Одному не потянуть

— Дядь Кузьма, мать сарай разбирает. Велела передать: пилу забери, отцовскую. Сказала — она тебе по руке.

Кузьма стоял у своей калитки и держался за штакетину так, будто его толкали в грудь. Роман переминался по ту сторону, мял в руках кепку, и было ему лет тридцать с лишком, а вид — как у мальчишки, которого послали к соседям за солью, а соседи злые.

— Какая пила, — сказал Кузьма не вопросом, а так, чтоб что-нибудь сказать.

— Поперечная. Двуручная. Которой вы с батей дрова пилили. — Роман глянул через дорогу на свой двор, на материн, и опять на дядьку. — Она там одна на стене висит. Девять лет висит.

Девять лет. Кузьма это и без него знал. Он каждое утро выходил во двор и видел через дорогу зелёную крышу Власова дома, и каждое утро отводил глаза, как отводят их от больного места. Дорога была шириной в десять шагов. Он не ходил по ней девять лет.

— Скажи: занят, — выговорил Кузьма. — Скажи: некогда.

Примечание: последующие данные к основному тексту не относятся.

/-- The cost gate lets pass what fits in a cost sum of 4. With `fetch` each packet runs its bank's program through the
ingress deparser; without, the first one stands at stage 0 and its instructions come as commands (R93, log 15). `parity` is
the stage that finds a parity error in the first packet, stage 0 in the step form (R503); `ws` names the lookups of the passes
that meet bad words (R127). -/
def Dev.costGate (d : Dev) (n : Nat) (fetch : Bool) (parity : Option (Fin 12)) (ws : List LookAt) : Dev :=
  let x := Dev.pipe d n
  if x.ctx.live then d
  else if fetch then
    let go := gateTake (Dev.costOf d n) 4 x.gate
    let d := if go.length < x.gate.length ∧ go.length < 4 then Dev.perf d n 5 1 else d
    let d := Dev.setPipe d n { Dev.pipe d n with gate := x.gate.drop go.length }
    match parity, go with
    | some k, i :: t => Dev.ingressPasses n ws 1 t (Dev.ingressParity d n k i (looksOf ws 0))
    | _, _ => Dev.ingressPasses n ws 0 go d
  else
    match x.gate with
    | i :: t =>
      if parity.isSome then Dev.ingressParity (Dev.setPipe d n { x with gate := t }) n 0 i []
      else Dev.setPipe d n { x with gate := t, ctx := Dev.ingressCtx d n i }
    | [] => d

/-- COST_GATE_PASS (R93). -/
def execCostGatePass (n : Fin 16) (fetch : Bool) (parity : Option (Fin 12)) (looks : List LookAt) (s : State) :
    Host.Outcome State Fault Refusal := lift (fun d => Dev.costGate d n fetch parity looks) s

/-! Stage instructions (R134 to R139). -/

/-- Run an instruction on the packet in the stages of pipeline n; past the last stage its deparser follows (R134). -/
def Dev.instr (d : Dev) (n : Nat) (f : Dev → StageCtx → Ran) : Dev :=
  let x := Dev.pipe d n
  if x.ctx.live then
    let r := f d x.ctx
    let y := Dev.pipe r.1 n
    if r.2.egress && decide (egressStages ≤ r.2.stage) then
      Dev.endEgress (Dev.setPipe r.1 n { y with ctx := StageCtx.init }) r.2
    else if !r.2.egress && decide (ingressStages ≤ r.2.stage) then
      Dev.endIngress (Dev.setPipe r.1 n { y with ctx := StageCtx.init }) r.2
    else Dev.setPipe r.1 n { y with ctx := r.2 }
  else d

/-- An instruction that works on the packet alone. -/
def Dev.instrOn (d : Dev) (n : Nat) (f : StageCtx → StageCtx) : Dev :=
  Dev.instr d n (fun d c => StageCtx.step d c (fun c => (d, f c)))

/-- A lookup of an ingress-only structure: an egress stage holds none, and the packet stays where it is (R133, R139, log 147). -/
def Dev.instrIn (d : Dev) (n : Nat) (f : Dev → StageCtx → Ran) : Dev :=
  Dev.instr d n (fun d c => if c.egress then (d, c) else StageCtx.step d c (f d))

/-- An operation with a destination (R135, Table 3). `w` is the width less one. -/
def Dev.alu (d : Dev) (n : Nat) (op : AluOp) (dst w a : Nat) (b : Operand) : Dev :=
  Dev.instrOn d n (fun c => StageCtx.alu c op dst (w + 1) a b)

/-- A skip (R135, Table 3). -/
def Dev.skip (d : Dev) (n : Nat) (op : SkipOp) (k w a : Nat) (b : Operand) : Dev :=
  Dev.instrOn d n (fun c => StageCtx.skipIf c op k (w + 1) a b)

/-- NOP. -/
def execOpNop (n : Fin 16) (s : State) : Host.Outcome State Fault Refusal := lift (fun d => Dev.instrOn d n (fun c => c)) s

/-- END: it ends the stage's program for the packet. -/
def execOpEnd (n : Fin 16) (s : State) : Host.Outcome State Fault Refusal :=
  lift (fun d => Dev.instr d n (fun d c => (d, StageCtx.execEnd c))) s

И ушёл в дом, не дожидаясь, что ответит племянник.

***

Их было двое у матери — он да Влас. Кузьма старший, тяжёлый, неговорливый; Влас на три года моложе, лёгкий, как стружка: что ни скажет — все смеются, что ни попросит — все дадут. Мать так и говорила, не таясь: «Кузя у меня — конь, а Власушка — соловей». Конь пашет, соловей поёт. Кузьма с малолетства знал своё место и не роптал вслух, только внутри что-то твердело год от года, как глина на солнце.

Поговорить братья не умели. Сядут за стол — молчат. Сойдутся во дворе — молчат. А вот дрова пилить — это да, это у них шло. Брали отцову двуручную, отец её сам когда-то правил, разводил зубья по одному, чтоб не заедала, и говорил: «Эту пилу на двоих ковали. Одному её не одолеть, хоть тресни». Становились по концам, и пошло: вжик — на себя, вжик — от себя. Тут не своя сила нужна, тут согласие. Кто на себя дёргает, кто пожаднее тянет — у того и заедает полотно, у того и руки в кровь. А кто слушает другого, кто отдаёт, когда другому тяжело, — у того пила поёт. За день напилят — поленница в рост, а слов между ними и десятка не сказано. И ладно. Им та пила была вместо разговора.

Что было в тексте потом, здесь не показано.